Dagegen ist der Deutsche Beamtenbund. Der Vorstoß der FDP impliziere dass kein Mensch in der Verwaltung Englisch spricht, und jene, die es vielleicht könnten, sich beharrlich weigern, sagte Sprecherin Britta Ibald dem Tagesspiegel.

„Das ist nicht nur schlichtweg falsch, sondern eine ziemlich unverschämte Unterstellung. Natürlich ist es nicht überall Oxford-Niveau, aber Englisch ist nicht zuletzt aufgrund der veränderten Schul- und Ausbildung mittlerweile durchaus gelebte Verwaltungspraxis.“ In der Praxis sei es außerdem so, dass Arabisch, Farsi und Französisch gefragt seien.

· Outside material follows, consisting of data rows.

-- ==== Sys2Proof/WellFormed.lean ====
section
/-! DEFINITION. Which terms of `Instr` a command record can carry: the length of a `bytes` operand is a `u32`
(30_encoding.md R57). -/

namespace Sys2Proof

/-- A `bytes` operand whose length its `u32` length field can say (R57). -/
abbrev bytesFit (s : Bytes) : Prop := s.length < 2 ^ 32

/-- The operation has a command record (R55, R57): each of its `bytes` operands fits. -/
def Instr.wellFormed : Instr → Bool
  | .crcGen data => decide (bytesFit data)
  | .segEnc _ _ _ payload => decide (bytesFit payload)
  | .segDec frame => decide (bytesFit frame)
  | .leDecide _ => true
  | .leSend _ frame => decide (bytesFit frame)
  | .sOpen => true
  | .sRx frame => decide (bytesFit frame)
  | .sTick => true
  | .rRx frame => decide (bytesFit frame)
  | .rClose => true
  | .regRd _ => true
  | .regWr _ _ => true

end Sys2Proof
end

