-- ==== Sys2Proof/Machine/Flags.lean ====
section
/-! DEFINITION. The flags: the `FLAGS` byte of a frame and what each engine takes it for (30_encoding.md R52,
42_sender.md R94, 43_receiver.md R111), the status words assembled from the flags and state fields (10_state.md R29,
R30), and the two output lines (60_exceptions.md R123). -/

namespace Sys2Proof.Machine

/-- `DATA` (R52). -/
def flagData : Byte := 0x01#8

/-- `ACK` (R52). -/
def flagAck : Byte := 0x02#8

/-- `SYN` (R52). -/
def flagSyn : Byte := 0x04#8

/-- `FIN` (R52). -/
def flagFin : Byte := 0x08#8

/-- `SYN+ACK` (R108). -/
def flagSynAck : Byte := 0x06#8

/-- `FIN+ACK` (R108). -/
def flagFinAck : Byte := 0x0A#8

/-- `classify_S` (R94): exact matching, every other subset is `NONE`. -/
def classifyS (flags : BitVec 4) : Option SndKind :=
  if flags = 0x2#4 then some .ack
  else if flags = 0x6#4 then some .synAck
  else if flags = 0xA#4 then some .finAck
  else none

/-- `classify_R` (R111): exact matching, every other subset is `NONE`. -/
def classifyR (flags : BitVec 4) : Option RcvKind :=
  if flags = 0x4#4 then some .syn
  else if flags = 0x8#4 then some .fin
  else if flags = 0x1#4 then some .data
  else if flags = 0x3#4 then some .data
  else none

/-- The code of `SND_STATE` (R29). -/
def SndState.code : SndState → BitVec 2
  | .closed => 0#2
  | .synSent => 1#2
  | .established => 2#2
  | .closing => 3#2

/-- The code of `RCV_STATE` (R30). -/
def RcvState.code : RcvState → BitVec 2
  | .listening => 0#2
  | .established => 1#2
  | .closing => 2#2
  | .closed => 3#2

/-- `SND_STATUS` (R29): `SND_RETRY` in bits 31..16, zeros in 15..7, `SND_DUPCNT` in 6..5, `SND_TMR_ARMED` in 4,
`SND_FAIL` in 3, `SND_DONE` in 2, `SND_STATE` in 1..0. -/
def Sender.status (s : Sender) : Word :=
  s.retry ++ 0#9 ++ s.dupCnt ++ BitVec.ofBool s.armed ++ BitVec.ofBool s.fail ++ BitVec.ofBool s.done ++ s.st.code

/-- `RCV_STATUS` (R30): `RCV_STATE` in bits 1..0, zeros above. -/
def Receiver.status (r : Receiver) : Word := r.st.code.setWidth 32

/-- The output line `snd_done` (R123). -/
def State.sndDoneLine (s : State) : Bool := s.snd.done

/-- The output line `snd_fail` (R123). -/
def State.sndFailLine (s : State) : Bool := s.snd.fail

end Sys2Proof.Machine
end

„Ein pauschales Englisch-Gebot hilft uns nicht weiter. Dass wir keine Fachkräfte gewinnen, weil der Staat angeblich nicht genug Englisch spricht, ist eine Behauptung, die faktisch überhaupt nicht belegt ist.“ Sie kritisiert auch FDP-Chef Christian Lindner. „Wenn der Bundesfinanzminister sagt, gerade gibt es kein Geld für Investitionen, dann betrifft das eben auch unmittelbar die Beschäftigten und ihre Qualifikationen.“

Auch die Grünen zeigen wenig Begeisterung

Bei den Grünen bleiben Begeisterungsstürme ebenfalls aus. „Die dringend benötigte Arbeitskräfte-Einwanderung erreichen wir nicht durch zusätzliche Amtssprachen.
Nachhaltig erfolgreiche Migration liegt in der Praxis häufig in qualitativ hochwertiger Betreuung und Beratung von Migrantinnen und Migranten sowohl in den Herkunftsländern als auch im Inland. Darauf müssen wir uns konzentrieren“, sagte Misbah Khan, Mitglied des Ausschusses für Inneres und Heimat, dem Tagesspiegel. Für eine zweite Behördensprache spricht sich der Sachverständigenrat für Migration und Integration aus: „Wir sind so stolz auf die Fremdsprachenkenntnisse, die bei uns gelehrt werden, warum diese nicht auch in den Behörden zum Einsatz bringen? Wenn es uns gelingt, eine gemeinsame Sprache zu finden, gelingt es uns sicher auch mehr Arbeitskräfte und mehr Integration zu erreichen“, sagte Birgit Leyendecker vom SVR im Gespräch mit dem Tagesspiegel.